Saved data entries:
****

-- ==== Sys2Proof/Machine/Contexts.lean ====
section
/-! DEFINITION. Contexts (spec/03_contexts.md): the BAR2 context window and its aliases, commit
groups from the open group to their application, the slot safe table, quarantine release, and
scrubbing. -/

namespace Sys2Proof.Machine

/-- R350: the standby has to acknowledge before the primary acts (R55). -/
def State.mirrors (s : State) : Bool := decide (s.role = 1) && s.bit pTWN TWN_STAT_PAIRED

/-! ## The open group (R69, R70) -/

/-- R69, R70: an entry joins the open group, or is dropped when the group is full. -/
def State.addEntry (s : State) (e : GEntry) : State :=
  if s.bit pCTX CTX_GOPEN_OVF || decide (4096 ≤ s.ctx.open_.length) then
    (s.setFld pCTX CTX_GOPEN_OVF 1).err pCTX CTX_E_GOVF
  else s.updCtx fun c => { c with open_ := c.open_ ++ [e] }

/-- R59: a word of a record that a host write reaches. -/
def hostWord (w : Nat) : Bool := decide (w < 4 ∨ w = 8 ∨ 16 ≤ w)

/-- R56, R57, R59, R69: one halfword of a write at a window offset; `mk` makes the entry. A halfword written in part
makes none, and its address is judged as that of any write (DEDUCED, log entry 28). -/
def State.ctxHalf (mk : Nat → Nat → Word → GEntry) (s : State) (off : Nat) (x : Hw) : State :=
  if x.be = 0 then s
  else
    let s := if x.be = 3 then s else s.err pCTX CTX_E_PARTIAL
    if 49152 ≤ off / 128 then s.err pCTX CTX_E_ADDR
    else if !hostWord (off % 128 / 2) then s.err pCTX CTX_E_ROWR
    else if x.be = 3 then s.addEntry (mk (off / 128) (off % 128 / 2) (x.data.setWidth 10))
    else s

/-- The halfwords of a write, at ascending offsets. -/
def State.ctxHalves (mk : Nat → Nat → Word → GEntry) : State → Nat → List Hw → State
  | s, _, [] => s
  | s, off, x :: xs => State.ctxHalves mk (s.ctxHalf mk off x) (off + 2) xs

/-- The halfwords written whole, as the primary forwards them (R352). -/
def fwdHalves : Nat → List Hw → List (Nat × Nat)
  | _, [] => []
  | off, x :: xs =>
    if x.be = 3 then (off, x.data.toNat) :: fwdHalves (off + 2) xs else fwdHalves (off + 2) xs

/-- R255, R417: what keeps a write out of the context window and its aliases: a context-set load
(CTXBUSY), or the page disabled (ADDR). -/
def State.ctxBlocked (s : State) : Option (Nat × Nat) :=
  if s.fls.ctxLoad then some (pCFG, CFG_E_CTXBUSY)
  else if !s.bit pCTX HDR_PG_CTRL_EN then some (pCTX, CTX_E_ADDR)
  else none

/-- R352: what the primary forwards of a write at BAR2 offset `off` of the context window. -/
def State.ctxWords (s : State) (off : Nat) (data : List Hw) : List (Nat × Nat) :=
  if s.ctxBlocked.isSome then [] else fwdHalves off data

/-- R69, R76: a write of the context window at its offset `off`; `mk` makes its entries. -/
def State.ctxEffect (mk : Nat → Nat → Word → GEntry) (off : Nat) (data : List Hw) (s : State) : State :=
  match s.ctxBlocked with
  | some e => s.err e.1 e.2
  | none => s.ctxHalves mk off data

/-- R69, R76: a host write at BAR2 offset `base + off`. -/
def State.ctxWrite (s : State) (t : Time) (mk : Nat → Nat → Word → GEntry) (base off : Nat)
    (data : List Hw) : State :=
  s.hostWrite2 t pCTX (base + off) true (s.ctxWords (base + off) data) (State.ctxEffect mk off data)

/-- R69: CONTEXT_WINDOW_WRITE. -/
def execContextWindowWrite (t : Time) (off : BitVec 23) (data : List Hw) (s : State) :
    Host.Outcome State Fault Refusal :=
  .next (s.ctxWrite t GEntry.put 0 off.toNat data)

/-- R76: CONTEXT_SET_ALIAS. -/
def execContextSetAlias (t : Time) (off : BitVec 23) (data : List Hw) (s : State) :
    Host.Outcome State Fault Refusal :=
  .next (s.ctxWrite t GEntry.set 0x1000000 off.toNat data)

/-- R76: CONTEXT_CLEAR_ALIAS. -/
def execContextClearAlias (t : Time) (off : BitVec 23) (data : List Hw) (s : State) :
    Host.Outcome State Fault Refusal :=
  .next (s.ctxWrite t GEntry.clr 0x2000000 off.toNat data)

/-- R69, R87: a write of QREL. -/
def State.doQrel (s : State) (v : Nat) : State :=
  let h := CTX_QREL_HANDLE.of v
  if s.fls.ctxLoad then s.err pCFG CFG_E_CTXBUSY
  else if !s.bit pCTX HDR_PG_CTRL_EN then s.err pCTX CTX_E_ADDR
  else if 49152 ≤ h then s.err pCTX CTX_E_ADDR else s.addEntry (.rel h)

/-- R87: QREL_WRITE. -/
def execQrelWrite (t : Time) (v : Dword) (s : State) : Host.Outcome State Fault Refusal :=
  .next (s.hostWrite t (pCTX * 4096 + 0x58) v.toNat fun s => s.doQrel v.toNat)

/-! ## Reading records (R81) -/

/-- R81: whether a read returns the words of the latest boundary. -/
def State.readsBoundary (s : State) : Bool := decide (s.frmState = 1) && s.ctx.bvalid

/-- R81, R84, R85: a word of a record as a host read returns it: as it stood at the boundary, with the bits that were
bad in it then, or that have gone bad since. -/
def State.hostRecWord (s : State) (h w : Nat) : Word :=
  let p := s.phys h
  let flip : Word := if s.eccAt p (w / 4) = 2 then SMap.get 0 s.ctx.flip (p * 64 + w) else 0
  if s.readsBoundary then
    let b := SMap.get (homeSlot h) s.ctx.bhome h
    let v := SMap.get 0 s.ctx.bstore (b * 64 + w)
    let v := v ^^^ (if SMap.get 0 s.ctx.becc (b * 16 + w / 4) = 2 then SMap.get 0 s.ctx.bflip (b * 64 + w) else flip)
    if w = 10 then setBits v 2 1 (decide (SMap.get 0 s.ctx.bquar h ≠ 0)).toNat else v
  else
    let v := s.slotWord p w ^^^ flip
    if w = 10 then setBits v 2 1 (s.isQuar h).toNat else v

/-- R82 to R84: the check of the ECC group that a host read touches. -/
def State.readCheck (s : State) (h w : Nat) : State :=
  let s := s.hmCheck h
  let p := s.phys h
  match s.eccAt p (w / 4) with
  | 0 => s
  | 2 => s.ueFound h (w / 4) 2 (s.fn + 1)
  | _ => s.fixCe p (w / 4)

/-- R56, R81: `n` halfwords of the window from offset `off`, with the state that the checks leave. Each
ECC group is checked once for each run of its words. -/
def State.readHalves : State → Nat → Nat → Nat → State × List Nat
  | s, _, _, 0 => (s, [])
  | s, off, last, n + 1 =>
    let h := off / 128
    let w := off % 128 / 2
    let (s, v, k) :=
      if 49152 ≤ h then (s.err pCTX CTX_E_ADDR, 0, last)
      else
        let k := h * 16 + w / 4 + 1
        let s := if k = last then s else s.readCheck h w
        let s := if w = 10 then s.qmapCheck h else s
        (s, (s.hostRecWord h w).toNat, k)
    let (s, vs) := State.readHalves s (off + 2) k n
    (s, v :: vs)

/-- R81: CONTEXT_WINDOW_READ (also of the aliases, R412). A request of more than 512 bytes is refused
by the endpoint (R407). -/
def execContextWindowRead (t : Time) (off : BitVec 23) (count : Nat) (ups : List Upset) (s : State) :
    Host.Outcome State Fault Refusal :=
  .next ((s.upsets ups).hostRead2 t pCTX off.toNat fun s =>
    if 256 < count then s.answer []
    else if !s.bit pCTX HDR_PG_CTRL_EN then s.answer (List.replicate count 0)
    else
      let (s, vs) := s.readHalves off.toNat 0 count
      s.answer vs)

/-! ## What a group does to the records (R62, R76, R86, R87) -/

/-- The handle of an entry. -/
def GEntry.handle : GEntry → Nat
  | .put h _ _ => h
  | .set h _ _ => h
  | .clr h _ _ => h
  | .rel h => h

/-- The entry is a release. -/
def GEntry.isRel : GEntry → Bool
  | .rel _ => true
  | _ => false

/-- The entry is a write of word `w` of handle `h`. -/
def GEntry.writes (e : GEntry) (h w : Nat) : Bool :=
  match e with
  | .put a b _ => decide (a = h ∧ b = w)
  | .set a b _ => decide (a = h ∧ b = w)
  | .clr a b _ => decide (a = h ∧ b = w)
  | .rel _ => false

****

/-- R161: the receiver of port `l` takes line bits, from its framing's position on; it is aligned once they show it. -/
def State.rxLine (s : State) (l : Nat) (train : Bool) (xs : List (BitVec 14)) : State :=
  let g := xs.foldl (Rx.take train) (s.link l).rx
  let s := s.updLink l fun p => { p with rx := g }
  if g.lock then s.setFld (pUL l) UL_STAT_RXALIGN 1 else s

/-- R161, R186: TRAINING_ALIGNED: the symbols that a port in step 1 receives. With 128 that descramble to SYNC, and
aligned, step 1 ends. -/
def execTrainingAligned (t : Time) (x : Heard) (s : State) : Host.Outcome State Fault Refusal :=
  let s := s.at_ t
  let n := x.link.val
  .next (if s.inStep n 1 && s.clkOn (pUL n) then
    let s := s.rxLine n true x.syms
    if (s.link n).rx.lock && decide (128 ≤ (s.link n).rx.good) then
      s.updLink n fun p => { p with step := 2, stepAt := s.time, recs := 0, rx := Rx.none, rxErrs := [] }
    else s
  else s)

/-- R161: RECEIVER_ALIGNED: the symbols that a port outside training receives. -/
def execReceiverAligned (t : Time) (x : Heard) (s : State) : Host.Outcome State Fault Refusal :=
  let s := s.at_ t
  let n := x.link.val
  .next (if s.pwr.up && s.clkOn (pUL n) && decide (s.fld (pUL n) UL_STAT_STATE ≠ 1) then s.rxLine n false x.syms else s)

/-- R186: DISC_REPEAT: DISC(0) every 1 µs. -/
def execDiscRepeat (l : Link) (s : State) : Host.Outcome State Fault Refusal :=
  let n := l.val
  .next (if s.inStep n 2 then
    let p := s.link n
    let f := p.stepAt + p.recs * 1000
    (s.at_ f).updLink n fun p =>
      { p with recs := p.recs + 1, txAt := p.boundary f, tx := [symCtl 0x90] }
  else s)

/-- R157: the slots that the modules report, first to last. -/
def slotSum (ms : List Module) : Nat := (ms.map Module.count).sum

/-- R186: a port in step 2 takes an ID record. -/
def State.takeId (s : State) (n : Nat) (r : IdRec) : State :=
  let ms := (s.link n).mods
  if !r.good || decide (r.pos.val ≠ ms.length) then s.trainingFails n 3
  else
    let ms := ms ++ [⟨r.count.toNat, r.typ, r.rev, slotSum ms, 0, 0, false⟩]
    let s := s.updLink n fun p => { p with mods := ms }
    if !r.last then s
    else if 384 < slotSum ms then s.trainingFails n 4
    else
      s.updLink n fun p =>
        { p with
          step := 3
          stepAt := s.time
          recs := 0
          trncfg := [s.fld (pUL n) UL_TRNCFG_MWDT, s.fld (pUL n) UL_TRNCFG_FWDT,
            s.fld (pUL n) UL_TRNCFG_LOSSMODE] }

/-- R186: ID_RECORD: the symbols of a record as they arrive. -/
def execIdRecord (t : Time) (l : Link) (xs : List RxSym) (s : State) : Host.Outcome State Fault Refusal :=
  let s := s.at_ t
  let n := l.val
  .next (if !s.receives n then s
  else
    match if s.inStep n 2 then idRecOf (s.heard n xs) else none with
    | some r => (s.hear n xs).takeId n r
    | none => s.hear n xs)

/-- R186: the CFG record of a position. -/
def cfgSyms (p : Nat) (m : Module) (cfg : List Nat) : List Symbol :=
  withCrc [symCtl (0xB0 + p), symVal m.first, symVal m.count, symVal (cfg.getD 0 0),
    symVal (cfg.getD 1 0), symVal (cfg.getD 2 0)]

****

Exercise:
Only the lines above starting with the one with "-- ==== Sys2Proof/Machine/Contexts.lean" and going through the one with "namespace Sys2Proof.Machine" are to be copied, word for word and with both ends kept.

Written response:
-- ==== Sys2Proof/Machine/Contexts.lean ====
section
/-! DEFINITION. Contexts (spec/03_contexts.md): the BAR2 context window and its aliases, commit
groups from the open group to their application, the slot safe table, quarantine release, and
scrubbing. -/

namespace Sys2Proof.Machine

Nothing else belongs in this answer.